Tuesday, August 3, 2010


Speak by Laurie Halse Anderson

Let me introduce you to Melinda. She is entering her first year of high school, she has no friends and has lost her ability to really speak her mind. Over the summer she attended a party and things got out of hand. Melinda called the police and as a result lost her way of life. She is trying to navigate 9th grade amidst the chaos of high school cliques, failing grades, a secret and her inability to SPEAK.

Enter Mr. Freeman, the art teacher. His assignment for the year is to choose a topic out of the hat and focus on that topic for the year. Melinda draws Tree. Now, look at the book cover, it SPEAKS volumes. Next look at the name of the art teacher. Freeman. He is going to be special to Melinda as are the students in this class.

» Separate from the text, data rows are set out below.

-- ==== Sys2Proof/Certificates/Slice0/Obligations.lean ====
section
/-! DEFINITION. The statements for the provers. Each docstring names the rule of spec/ it formalises, and what of it is
the model's own. -/

open Sys2Proof Sys2Proof.Machine

/-! Encoding -/

/-- 30_encoding.md R77 and the reserved words of 95_test_vectors.md section 2.6, bit patterns written out. -/
def Obligations.TableWordsDecode : Prop :=
  decodeCommand 0b00000000000000000000000000000001#32 = .instr .resolve ∧
  decodeCommand 0b00000000000000000000000000000010#32 = .instr .offset ∧
  decodeCommand 0b00000000000000000000000000000011#32 = .instr .decode ∧
  decodeCommand 0b00000000000000000000000000000100#32 = .instr .render ∧
  decodeCommand 0x00000000#32 = .reserved (.opReserved 0x00#8) ∧
  decodeCommand 0x00000005#32 = .reserved (.opReserved 0x05#8) ∧
  decodeCommand 0x000000FF#32 = .reserved (.opReserved 0xFF#8) ∧
  decodeCommand 0x00000101#32 = .reserved (.zeroFieldNotZero 0x000001#24) ∧
  decodeCommand 0x80000004#32 = .reserved (.zeroFieldNotZero 0x800000#24)

/-- The decoder and the encoder agree on every command word, both ways: a word selects an operation exactly when it is
that operation's word (30_encoding.md R77: `(word & 0xFFFFFFFF) == match`). -/
def Obligations.DecodeInvertsEncode : Prop :=
  ∀ (w : BitVec 32) (i : Instr), decodeCommand w = .instr i ↔ w = encode i

/-- 30_encoding.md R83. A word with `ZERO` not 0, or with `OP` 0x00 or 0x05 to 0xFF, selects no operation; its write to
`CMD` raises `Illegal` and does nothing else but store the word; every word is one of the four or reserved. -/
def Obligations.ReservedWordRaisesIllegal : Prop :=
  (∀ (s : State) (w : BitVec 32) (rest : List HostEvent),
    s.pending = .regWrite 13 (w.setWidth 64) :: rest →
    (w.extractLsb' 8 24 ≠ 0#24 ∨ w.extractLsb' 0 8 = 0#8 ∨ 5 ≤ (w.extractLsb' 0 8).toNat) →
    (∀ i, decodeCommand w ≠ .instr i) ∧
    step s = .next { s with
      pending := rest, cmd := w, errKind := 4#8, errH := 0#32, errV := 0#32, errOff := 0#64, errCode := 0#16,
      status := statusErr s.status }) ∧
  ∀ w : BitVec 32,
    (w = 0x00000001#32 ∨ w = 0x00000002#32 ∨ w = 0x00000003#32 ∨ w = 0x00000004#32) ∨
    ∃ why, decodeCommand w = .reserved why

/-! The host's accesses -/

/-- A step whose next host event is a `CMD` write of a word that decodes to an operation is that operation on the state
in which the event is taken and the word stored (10_state.md R29); the operation is well-formed. -/
def Obligations.StepRunsDecodedCommand : Prop :=
  ∀ (s : State) (w : BitVec 32) (rest : List HostEvent) (i : Instr),
    s.pending = .regWrite 13 (w.setWidth 64) :: rest → decodeCommand w = .instr i →
    i.wf = true ∧ step s = exec i { s with pending := rest, cmd := w }

/-- The MODEL's placing of a command (log entry 2): the very next step runs it, on the state with its word in `CMD`. -/
def Obligations.FetchWordRunsNext : Prop :=
  ∀ (s : State) (i : Instr), step (s.withFetchWord 32 (encode i).toNat) = exec i { s with cmd := encode i }

/-- `CMD` reads back the last word written (10_state.md R29): it is 0 after reset, and after the step of a hardware reset;
the step of a write of a word to index 13 leaves that word in it, whatever the word's command does; no other host event
and no operation changes it; and the read of index 13 answers it and starts nothing. -/
def Obligations.CmdKeepsLastWord : Prop :=
  State.reset.cmd = 0#32 ∧
  (∀ (s : State) (rest : List HostEvent), s.pending = .hardwareReset :: rest →
    ∃ t, step s = .next t ∧ t.cmd = 0#32) ∧
  (∀ (s : State) (w : BitVec 32) (rest : List HostEvent), s.pending = .regWrite 13 (w.setWidth 64) :: rest →
    ∃ t, step s = .next t ∧ t.cmd = w) ∧
  (∀ (s t : State) (e : HostEvent) (rest : List HostEvent), s.pending = e :: rest → e ≠ .hardwareReset →
    (∀ v, e ≠ .regWrite 13 v) → step s = .next t → t.cmd = s.cmd) ∧
  (∀ (s : State) (rest : List HostEvent), s.pending = .regRead 13 :: rest →
    step s = .next { s with pending := rest, answers := s.cmd.setWidth 64 :: s.answers }) ∧
  ∀ (i : Instr) (s t : State), exec i s = .next t → t.cmd = s.cmd

/-- With no host event pending the hardware is idle and holds its state (60_exceptions.md R138, 70_reset_and_hazards.md
R143; the list of pending events is the MODEL's, log entry 1). -/
def Obligations.IdleHoldsState : Prop := ∀ s : State, s.pending = [] → step s = .next s

/-- 10_state.md R14: index, width, access and value after a hardware reset of every register; the indices that name no
register; every register is readable, an RW register writable, and a host write to an RO register is ignored. `LUT_LEN`
and `MAP_LEN` are launch parameters; `BLK` has no reset value. -/
def Obligations.RegisterMapIsTheTable : Prop :=
  (∀ s, (namedRegs.take 24).map
      (fun r => (regIndex r, r, regWidth r, regAccess r, (readReg (hardwareReset s) r).toNat)) =
    [(0, .blockSize, 16, .readWrite, 196), (1, .gridH, 16, .readWrite, 0), (2, .gridV, 16, .readWrite, 0),
     (3, .tileDim, 16, .readOnly, 0x0808), (4, .startH, 16, .readWrite, 0), (5, .startV, 16, .readWrite, 0),
     (6, .sizeH, 16, .readWrite, 0), (7, .sizeV, 16, .readWrite, 0), (8, .code, 16, .readWrite, 0),
     (9, .coordH, 16, .readWrite, 0), (10, .coordV, 16, .readWrite, 0), (11, .srcOff, 64, .readWrite, 0),
     (12, .srcLen, 16, .readWrite, 0), (13, .cmd, 32, .readWrite, 0), (14, .status, 32, .readOnly, 0),
     (15, .errKind, 8, .readOnly, 0), (16, .errH, 32, .readOnly, 0), (17, .errV, 32, .readOnly, 0),
     (18, .errOff, 64, .readOnly, 0), (19, .errCode, 16, .readOnly, 0), (20, .resRgb, 24, .readOnly, 0),
     (21, .resOff, 64, .readOnly, 0), (22, .outW, 32, .readOnly, 0), (23, .outH, 32, .readOnly, 0)]) ∧
  (namedRegs.drop 24).map (fun r => (regIndex r, r, regWidth r, regAccess r)) =
    [(24, .lutLen, 64, .readOnly), (25, .mapLen, 64, .readOnly)] ∧
  (∀ lut map script, readReg (State.launch lut map script) .lutLen = lut.len ∧
    readReg (State.launch lut map script) .mapLen = map.len) ∧
  (∀ i : Fin 64, regIndex (.blk i) = 64 + i.val ∧ regWidth (.blk i) = 32 ∧ regAccess (.blk i) = .readOnly) ∧
  (∀ (n : Nat) (r : Reg), regOfIndex n = some r ↔ regIndex r = n) ∧
  (∀ n : Nat, regOfIndex n = none ↔ (26 ≤ n ∧ n ≤ 63) ∨ 128 ≤ n) ∧
  (∀ (s : State) (n : Nat) (r : Reg) (rest : List HostEvent),
    s.pending = .regRead n :: rest → regOfIndex n = some r → n < 26 →
    step s = .next { s with pending := rest, answers := readReg s r :: s.answers }) ∧
  (∀ (s : State) (n : Nat) (r : Reg) (v : BusValue) (rest : List HostEvent),
    s.pending = .regWrite n v :: rest → regOfIndex n = some r → regAccess r = .readWrite → v.toNat < 2 ^ regWidth r →
    ∃ t, step s = .next t ∧ readReg t r = v) ∧
  ∀ (s : State) (n : Nat) (r : Reg) (v : BusValue) (rest : List HostEvent),
    s.pending = .regWrite n v :: rest → regOfIndex n = some r → regAccess r = .readOnly → v.toNat < 2 ^ regWidth r →
    step s = .next { s with pending := rest }

/-- `RegRead(i)` answers the register's value and changes nothing else (10_state.md R40); an entry of `BLK` is read while
`BLK_VALID` is 1 (70_reset_and_hazards.md R149). -/
def Obligations.RegReadAnswersValue : Prop :=
  ∀ (s : State) (n : Nat) (r : Reg) (rest : List HostEvent),
    s.pending = .regRead n :: rest → regOfIndex n = some r → (∀ i, r = .blk i → s.flag .blkValid = true) →
    step s = .next { s with pending := rest, answers := readReg s r :: s.answers }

This book won a Printz honor in 2000. In my opinion it took an honor for its memorable characters, realistic portrayal of high school, and the subject matter of the book which sadly happens to too many young women nowadays. The story made me laugh, cry and think about the power of teachers to change lives.

As a inner city high school teacher I see many wounded teens sitting in my class trying to blend into the background. As a parent and a teacher, I want to remind everyone that if your child is failing classes, something is going on and you need to find out what it is. Whether it be social, emotional or mental, failing a class or classes is really a cry for help in my opinion. Have a meeting of the minds with all you students teachers, counselors, social worker etc, to problem solve. Did you know that most schools have social workers and can help your child in many ways? Please help your teachers help your child, work with the teacher and not against the teacher for the benefit of the child.

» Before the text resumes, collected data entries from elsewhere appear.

/-- Settles O37: every block inside the grid passes its checks, so the loop of `RENDER` is done. -/
theorem renderInsideGridRaisesNoError : Obligations.RenderInsideGridRaisesNoError := by
  intro s hboot hin hL
  obtain ⟨g, -, hx⟩ := exec_render_of_passes hL ((forall_blocks_pass_iff hL).2 (areaPasses_of_inside hboot hin))
  exact ⟨_, hx, finishRender_flag _ _ _, finishRender_errKind _ _, finishRender_flag _ _ _⟩

/-! Which operation raises which kind -/

/-- An area of one block at the origin of a grid of one row, with empty buffers. -/
def oneBlockArea : State := { State.reset with gridV := 1#16, sizeH := 1#16, sizeV := 1#16 }

/-- Settles O40: a kind by cases over the causes, each "yes" of R122 by a run from a small state. -/
theorem kindsPerOperation : Obligations.KindsPerOperation := by
  refine ⟨fun i s t h => ?_, ?_, fun s w rest why hp hw => ⟨_, step_reserved hp hw, raiseError_errKind _ _⟩⟩
  · rcases exec_reports h with ⟨-, hn⟩ | ⟨e, hcause, hr⟩
    · cases i <;> exact .inl hn.kind
    · cases hcause with
      | code | row => exact .inr hr.kind
      | length | cell => exact .inr (.inl hr.kind)
      | record => exact .inr (.inr hr.kind)
      | area => exact .inr (.inr (.inr (.inr hr.kind)))
      | block i j _ _ _ _ hb =>
        cases hb with
        | row => exact .inr (.inl hr.kind)
        | record => exact .inr (.inr (.inr (.inl hr.kind)))
        | code => exact .inr (.inr (.inl hr.kind))
  · simp only [List.forall_mem_cons]
    exact ⟨⟨State.reset, _, rfl, rfl⟩,
      ⟨State.reset, _, rfl, rfl⟩,
      ⟨State.reset, _, rfl, rfl⟩,
      ⟨{ State.reset with srcLen := 196#16 }, _, rfl, rfl⟩,
      ⟨{ oneBlockArea with gridV := 0#16 }, _, rfl, rfl⟩,
      ⟨{ oneBlockArea with map := { len := 196#64, cells := [] } }, _, rfl, rfl⟩,
      ⟨oneBlockArea, _, rfl, rfl⟩,
      ⟨State.reset, _, rfl, rfl⟩, List.forall_mem_nil _⟩

/-! The rows of R123 -/

/-- Without an error, and after `Illegal`, the registers beside `ERR_KIND` hold 0 (60_exceptions.md R123, R127). -/
theorem errRegs_zero_of_exec {i : Instr} {s t : State} (h : exec i s = .next t) (hk : t.errKind = 0#8 ∨ t.errKind = 4#8) :
    t.errH = 0#32 ∧ t.errV = 0#32 ∧ t.errOff = 0#64 ∧ t.errCode = 0#16 := by
  rcases exec_reports h with ⟨-, hn⟩ | ⟨e, hcause, hr⟩
  · exact ⟨hn.h, hn.v, hn.off, hn.code⟩
  · obtain rfl := hcause.illegal (hr.kind_eq_four.1 (hk.resolve_left hr.kind_ne_zero))
    exact ⟨hr.h, hr.v, hr.off, hr.code⟩

/-- The four registers after a failed `RESOLVE` (60_exceptions.md R123). -/
theorem errRegs_of_resolve {s t : State} (h : exec .resolve s = .next t) (hk : t.errKind ≠ 0#8) :
    t.errKind = 1#8 ∧ t.errH = 0#32 ∧ t.errV = 0#32 ∧ t.errOff.toNat = 2 * s.code.toNat ∧ t.errCode = s.code := by
  obtain ⟨e, hcause, hr⟩ := exists_cause_of_errKind_ne_zero h hk
  cases hcause with
  | code hn =>
    have := s.code.isLt
    exact ⟨hr.kind, hr.h, hr.v, hr.off_toNat (by dsimp only; omega), hr.code⟩

/-- The four registers after a failed `OFFSET` (60_exceptions.md R123). -/
theorem errRegs_of_offset {s t : State} (h : exec .offset s = .next t) (hk : t.errKind ≠ 0#8) :
    t.errKind = 1#8 ∧ t.errH.toNat = s.coordH.toNat ∧ t.errV.toNat = s.coordV.toNat ∧ t.errOff = 0#64 ∧
      t.errCode = 0#16 := by
  obtain ⟨e, hcause, hr⟩ := exists_cause_of_errKind_ne_zero h hk
  cases hcause with
  | row hv =>
    obtain ⟨hh, hv⟩ := hr.coord_toNat (s.coordH.isLt.trans (by decide)) (s.coordV.isLt.trans (by decide))
    exact ⟨hr.kind, hh, hv, hr.off, hr.code⟩

/-- The first cell of a record whose code does not resolve is one cell (43_block_decoder.md R103). -/
theorem first_unresolved_unique {s : State} {base k k' : Nat} (hr : CellsResolve s base k)
    (hn : ¬ CodeResolves s (cellCode s base k)) (hr' : CellsResolve s base k')
    (hn' : ¬ CodeResolves s (cellCode s base k')) : k' = k :=
  Nat.le_antisymm (Nat.le_of_not_lt fun hlt => hn (hr' k hlt)) (Nat.le_of_not_lt fun hlt => hn' (hr k' hlt))

/-- Code 0 fails to resolve only in a look-up buffer without a whole word (60_exceptions.md R123). -/
theorem lut_lt_two_of_zero_unresolved {s : State} (h : ¬ CodeResolves s 0#16) : s.lut.len.toNat < 2 := Nat.lt_of_not_le h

Books have the uncanny ability to change lives and make you SPEAK your mind!

Where will this book go? I put it on my bookshelf in my classroom when school starts.


  1. I read this book last year and my goodness was it powerful! I really wish that I had known about books like this when I was a teenager. I recently listened to Thirteen Reasons Why and couldn't help but compare the two in some ways. Have you read that one?

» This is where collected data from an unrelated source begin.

/-- The first of several decodings that succeeds. -/
def firstOk : List (Except DecodeError Instr) → Option Instr
  | [] => none
  | .ok i :: _ => some i
  | .error _ :: r => firstOk r

/-- The instruction and the class in which it is read from a bare slot word or micro-word. The word of a slot does not
carry its class and a micro-word may equal a slot word, so the classes are tried in a fixed order: a micro-word with a
nonzero MOP first where slot A's reading would have a guard other than p0, then slots A, B, M, E, then a micro-word
(log entry 6). -/
def readWord (w : Lane) (x : Option Lane) : Option Instr :=
  let micro := decodeMicro w
  let slots := [decodeSlot .a w none, decodeSlot .b w none, decodeSlot .m w none, decodeSlot .e w x, micro]
  if fG w == 0 then firstOk slots else firstOk (micro :: slots)

/-- The instruction the decoder reads from an instruction whose bits are `w`, `nbits` of them from the table, the bits
above zero: bits 31 to 0 are the slot word or micro-word, and bits 63 to 32 the extension word of slot E. -/
def decodeTableWord (_nbits w : Nat) : Option Instr :=
  let lo : Lane := BitVec.ofNat 32 w
  readWord lo (if isStreamOp lo then some (BitVec.ofNat 32 (w >>> 32)) else none)

/-- The words of an instruction that has an encoding, from the encoding tables of R101 to R109, R160, R161 and R225: the slot
word, and the extension word where there is one; or the micro-word. An event has none. -/
def encode : Instr → List Lane
  | .nop g q x => packFL g q 0x00 0 0 :: encodeExt x
  | .add g q d a b => [packF3 g q 0x1 d a b 0]
  | .sub g q d a b => [packF3 g q 0x2 d a b 0]
  | .mul g q d a b => [packF3 g q 0x4 d a b 0]
  | .mulh g q d a b => [packF3 g q 0x5 d a b 0]
  | .mulhn g q d a b => [packF3 g q 0x6 d a b 0]
  | .div g q d a b => [packF3 g q 0x7 d a b 0]
  | .divn g q d a b => [packF3 g q 0x8 d a b 0]
  | .rem g q d a b => [packF3 g q 0x9 d a b 0]
  | .remn g q d a b => [packF3 g q 0xa d a b 0]
  | .min g q d a b => [packF3 g q 0xb d a b 0]
  | .max g q d a b => [packF3 g q 0xc d a b 0]
  | .minn g q d a b => [packF3 g q 0xd d a b 0]
  | .maxn g q d a b => [packF3 g q 0xe d a b 0]
  | .and g q d a b => [packF3 g q 0xf d a b 0]
  | .or g q d a b => [packF3 g q 0x10 d a b 0]
  | .xor g q d a b => [packF3 g q 0x11 d a b 0]
  | .andn g q d a b => [packF3 g q 0x12 d a b 0]
  | .shl g q d a b => [packF3 g q 0x13 d a b 0]
  | .shr g q d a b => [packF3 g q 0x14 d a b 0]
  | .sra g q d a b => [packF3 g q 0x15 d a b 0]
  | .addi g q d a i => [packFI g q 0x3 d a i]
  | .shli g q d a i => [packFI g q 0x16 d a (0#4 ++ i)]
  | .shri g q d a i => [packFI g q 0x17 d a (0#4 ++ i)]
  | .srai g q d a i => [packFI g q 0x18 d a (0#4 ++ i)]
  | .movi g q d i => [packFL g q 0x19 d i]
  | .lhi g q d i => [packFL g q 0x1a d i]
  | .sxI8 g q d a => [packF3 g q 0x1b d a 0 0]
  | .sxI16 g q d a => [packF3 g q 0x1c d a 0 0]
  | .sxI32 g q d a => [packF3 g q 0x1d d a 0 0]
  | .zxN8 g q d a => [packF3 g q 0x1e d a 0 0]
  | .zxN16 g q d a => [packF3 g q 0x1f d a 0 0]
  | .zxN32 g q d a => [packF3 g q 0x20 d a 0 0]
  | .clz g q d a => [packF3 g q 0x21 d a 0 0]
  | .ctz g q d a => [packF3 g q 0x22 d a 0 0]
  | .popc g q d a => [packF3 g q 0x23 d a 0 0]
  | .sel g q d a b f => [packF3 g q 0x24 d a b (0#1 ++ f)]
  | .cmpEq g q pd a b => [packF3 g q 0x25 (0#1 ++ pd ++ 0#1) a b 0]
  | .cmpNe g q pd a b => [packF3 g q 0x26 (0#1 ++ pd ++ 0#1) a b 0]
  | .cmpLt g q pd a b => [packF3 g q 0x27 (0#1 ++ pd ++ 0#1) a b 0]
  | .cmpLe g q pd a b => [packF3 g q 0x28 (0#1 ++ pd ++ 0#1) a b 0]
  | .cmpLtn g q pd a b => [packF3 g q 0x29 (0#1 ++ pd ++ 0#1) a b 0]
  | .cmpLen g q pd a b => [packF3 g q 0x2a (0#1 ++ pd ++ 0#1) a b 0]
  | .cmpiEq g q pd a i => [packFI g q 0x2b (0#1 ++ pd ++ 0#1) a i]
  | .cmpiNe g q pd a i => [packFI g q 0x2c (0#1 ++ pd ++ 0#1) a i]
  | .cmpiLt g q pd a i => [packFI g q 0x2d (0#1 ++ pd ++ 0#1) a i]
  | .cmpiLe g q pd a i => [packFI g q 0x2e (0#1 ++ pd ++ 0#1) a i]
  | .cmpiLtn g q pd a i => [packFI g q 0x2f (0#1 ++ pd ++ 0#1) a i]
  | .cmpiLen g q pd a i => [packFI g q 0x30 (0#1 ++ pd ++ 0#1) a i]
  | .b g q i => [packFB g q 0x40 i]
  | .bi g q a => [packF3 g q 0x41 0 a 0 0]
  | .jt g q a b n => [packF3 g q 0x42 0 a b n]
  | .call g q i => [packFB g q 0x43 i]
  | .calli g q a => [packF3 g q 0x44 0 a 0 0]
  | .ret g q => [packFL g q 0x45 0 0]
  | .halt g q => [packFL g q 0x47 0 0]
  | .rett g q => [packFL g q 0x49 0 0]
  | .loop g d i => [packFL g false 0x46 d i]
  | .trap g q n => [packFL g q 0x48 0 n]
  | .pand g q d a b => [packF3 g q 0x40 (0#1 ++ d) (0#1 ++ a) (0#1 ++ b) 0]
  | .por g q d a b => [packF3 g q 0x41 (0#1 ++ d) (0#1 ++ a) (0#1 ++ b) 0]
  | .pxor g q d a b => [packF3 g q 0x42 (0#1 ++ d) (0#1 ++ a) (0#1 ++ b) 0]
  | .pmov g q d a => [packF3 g q 0x43 (0#1 ++ d) (0#1 ++ a) 0 0]
  | .mfs g q d n => [packFL g q 0x44 d (0#10 ++ n)]
  | .mts g q d n => [packFL g q 0x45 d (0#10 ++ n)]
  | .ldI8 g q d a i => [packFI g q 0x1 d a i]
  | .ldN8 g q d a i => [packFI g q 0x2 d a i]
  | .ldI16 g q d a i => [packFI g q 0x3 d a i]
  | .ldN16 g q d a i => [packFI g q 0x4 d a i]
  | .ldI32 g q d a i => [packFI g q 0x5 d a i]
  | .ldN32 g q d a i => [packFI g q 0x6 d a i]
  | .ld64 g q d a i => [packFI g q 0x7 d a i]
  | .st8 g q d a i => [packFI g q 0x8 d a i]
  | .st16 g q d a i => [packFI g q 0x9 d a i]
  | .st32 g q d a i => [packFI g q 0xa d a i]
  | .st64 g q d a i => [packFI g q 0xb d a i]
  | .gld g q d a i => [packFI g q 0x18 d a i]
  | .gst g q d a i => [packFI g q 0x19 d a i]
  | .tld g q d n lag u => [packFT g q 0x10 d n (lag ++ u)]
  | .tst g q d n lag u => [packFT g q 0x11 d n (lag ++ u)]
  | .rst g q d n pos a u => [packFT g q 0x12 d n (pos ++ a ++ u)]
  | .aadd g q d a b => [packF3 g q 0x20 d a b 0]
  | .amin g q d a b => [packF3 g q 0x21 d a b 0]
  | .amax g q d a b => [packF3 g q 0x22 d a b 0]
  | .aswp g q d a b => [packF3 g q 0x23 d a b 0]
  | .acas g q d a b f => [packF3 g q 0x24 d a b f]
  | .acadd g q a b => [packF3 g q 0x25 0 a b 0]
  | .drainCl g q => [packFL g q 0x30 0 0]
  | .drainDie g q => [packFL g q 0x31 0 0]
  | .drainDev g q => [packFL g q 0x32 0 0]
  | .drainSys g q => [packFL g q 0x33 0 0]
  | .tick g q x => packFL g q 0x1 0 0 :: encodeExt x
  | .gacq g q x => packFL g q 0x10 0 0 :: encodeExt x
  | .grel g q x => packFL g q 0x11 0 0 :: encodeExt x
  | .kwait g q x => packFL g q 0x30 0 0 :: encodeExt x
  | .trig g q x => packFL g q 0x38 0 0 :: encodeExt x
  | .arriveCl g q x => packFL g q 0x40 0 0 :: encodeExt x
  | .arriveDie g q x => packFL g q 0x41 0 0 :: encodeExt x
  | .arriveDev g q x => packFL g q 0x42 0 0 :: encodeExt x
  | .waitCl g q x => packFL g q 0x43 0 0 :: encodeExt x
  | .waitDie g q x => packFL g q 0x44 0 0 :: encodeExt x
  | .waitDev g q x => packFL g q 0x45 0 0 :: encodeExt x
  | .sync g q x => packFL g q 0x46 0 0 :: encodeExt x
  | .spec g q n x => packFL g q 0x2 0 (0#9 ++ n) :: encodeExt x
  | .commit g q d n x => packFL g q 0x3 d n :: encodeExt x
  | .sclr g q n x => packFT g q 0x4 0 n 0 :: encodeExt x
  | .sstat g q d n x => packFT g q 0x5 d n 0 :: encodeExt x
  | .ckpt g d x => packFL g d.q 0x6 d.d d.i :: encodeExt x
  | .gcfg g q n x => packFL g q 0x12 0 n :: encodeExt x
  | .grun g q a x => packF3 g q 0x13 0 a 0 0 :: encodeExt x
  | .gset g q t a f x => packF3 g q 0x14 t a 0 (0#2 ++ f) :: encodeExt x
  | .mxload g q n x => packFL g q 0x18 0 (0#10 ++ n) :: encodeExt x
  | .mxcall g q n x => packFL g q 0x1a 0 (0#10 ++ n) :: encodeExt x
  | .mxp g q n a x => packF3 g q 0x19 0 a 0 (0#2 ++ n) :: encodeExt x
  | .spos g q n a x => packF3 g q 0x26 0 a 0 n :: encodeExt x
  | .dset g q k w' a x => packF3 g q 0x28 (0#2 ++ k) a 0 (0#1 ++ w') :: encodeExt x
  | .dget g q d k w' x => packF3 g q 0x29 d (0#2 ++ k) 0 (0#1 ++ w') :: encodeExt x
  | .dclr g q k x => packFL g q 0x2a (0#2 ++ k) 0 :: encodeExt x
  | .kpoll g q d x => packFL g q 0x31 d 0 :: encodeExt x
  | .launch g q a b x => packF3 g q 0x39 0 a b 0 :: encodeExt x
  | .sload g q e n pos k a x => [packF3 g q 0x20 (0#2 ++ k) a 0 0, packExt x (0#1 ++ e ++ n ++ pos)]
  | .sloadPl g q e k a b x => [packF3 g q 0x20 (0#2 ++ k) a b 1, packExt x (0#1 ++ e ++ 0#13)]
  | .sstore g q e n off k a x => [packF3 g q 0x21 (0#2 ++ k) a 0 0, packExt x (2#2 ++ e ++ n ++ off)]
  | .scopy g q e k j a b x => [packF3 g q 0x22 (0#2 ++ k) a b (0#2 ++ j), packExt x (e ++ 0#13)]
  | .sgather g q e n pos k a b oor x => [packF3 g q 0x23 (0#2 ++ k) a b (oor ++ 0#3), packExt x (0#1 ++ e ++ n ++ pos)]
  | .sreduce g q wt e n pos k a b red dis oor x => [packF3 g q 0x24 (0#1 ++ BitVec.ofBool wt ++ k) a b (oor ++ BitVec.ofBool dis ++ red), packExt x (0#1 ++ e ++ n ++ pos)]
  | .sscatter g q e n off k a b oor x => [packF3 g q 0x25 (0#2 ++ k) a b (oor ++ 0#3), packExt x (2#2 ++ e ++ n ++ off)]
  | .mEnd => [packM 0 0 0 0]
  | .fmt f => [packM 1 0 0 (0#22 ++ f)]
  | .bindA m => [packM 2 0 0 (0#23 ++ BitVec.ofBool m)]
  | .bindB p s => [packM 3 0 p (0#23 ++ BitVec.ofBool s)]
  | .bindAcc p s => [packM 4 0 p (0#23 ++ BitVec.ofBool s)]
  | .scl p => [packM 5 0 p 0]
  | .pass c => [packM 6 0 0 (0#12 ++ c)]
  | .passParam p => [packM 6 1 p 0]
  | .lp c => [packM 7 0 0 (0#12 ++ c)]
  | .lpParam p => [packM 7 1 p 0]
  | .el => [packM 8 0 0 0]
  | .padd p v => [packM 9 0 p (0#8 ++ v)]
  | .zacc n => [packM 10 0 0 (0#14 ++ n)]
  | .anch n a => [11#4 ++ 0#2 ++ n ++ a]
  | .tok => [packM 12 0 0 0]
  | .wt k => [packM 13 0 0 (0#20 ++ k)]
  | .emptyBundle => []
  | .slotTableEffect _ => []
  | .tickStep _ => []
  | .gridGrant _ => []
  | .configurationLoad _ => []
  | .gsetApply _ => []
  | .grunStart _ => []
  | .gridWord _ => []
  | .attarComplete _ _ => []
  | .grunPerform _ => []
  | .readoutSnapshot _ _ => []
  | .readoutRowDeliver _ _ => []
  | .routineLoad _ => []
  | .routineCallStart _ => []
  | .arrayCycle _ => []
  | .accumulateLand _ => []
  | .streamCommandTake _ _ => []
  | .fillWindow _ _ => []
  | .indexLookup _ _ => []
  | .drainSample _ _ => []
  | .copyUnit _ _ => []
  | .streamRetry _ _ => []
  | .yarrowGather _ _ => []
  | .yarrowPool _ _ => []
  | .yarrowScatterAdd _ _ => []
  | .atomicPerform _ => []
  | .cellAddPerform _ => []
  | .deviceReadReturn _ => []
  | .deviceWritePerform _ => []
  | .remoteWritePerform _ => []
  | .launchPost _ => []
  | .barrierRelease _ => []
  | .syncRestart _ => []
  | .launchPlacement => []
  | .aging _ => []
  | .contextRelease _ => []
  | .kernelComplete _ => []
  | .faultRecordPost => []
  | .tailWrite _ _ => []
  | .stopClear _ => []
  | .registerWrite _ _ => []
  | .load _ _ _ => []
  | .unload _ => []
  | .create _ => []
  | .destroy _ => []
  | .map _ _ _ => []
  | .inval _ => []
  | .invalidationPerform _ => []
  | .qcfg _ _ => []
  | .power _ => []
  | .slot _ _ => []
  | .ctxget _ _ _ => []
  | .resume _ _ _ _ => []
  | .abort _ _ => []
  | .getVersion => []
  | .getCapabilities => []
  | .negotiateAlgorithms => []
  | .getDigests => []
  | .getCertificate => []
  | .challenge => []
  | .getMeasurements _ => []
  | .keyExchange => []
  | .finish => []
  | .endSession => []
  | .cxlMemRead _ _ => []
  | .cxlMemWrite _ _ => []
  | .boot _ _ _ => []
  | .powerSample _ _ _ => []
  | .linkFlitCrcFail _ => []
  | .hostAccessError _ _ => []
  | .uncorrectableError _ _ _ _ => []
  | .landingAfterLastEnd _ => []
  | .linkPortUp _ _ _ => []
  | .apertureAccessArrival _ _ _ _ => []
  | .mailboxOpcodeRefused _ => []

  2. Your awesome book review just gave me goose bumps. I will be logging on to Amazon immediately to buy this one. Thank you!
    PS I'm your newest follower!

  3. Trish, I have not read Thirteen Reasons Why yet, I do plan on reading it toward the end of this month though. Have you been on the website for the book? It looks really cool.

    Tammy, Thanks for the compliment. I hope you like the book and thanks for following.

  4. I enjoyed this one, though I think I would have connected with it more had I read it when I was a teen instead of when I was 30.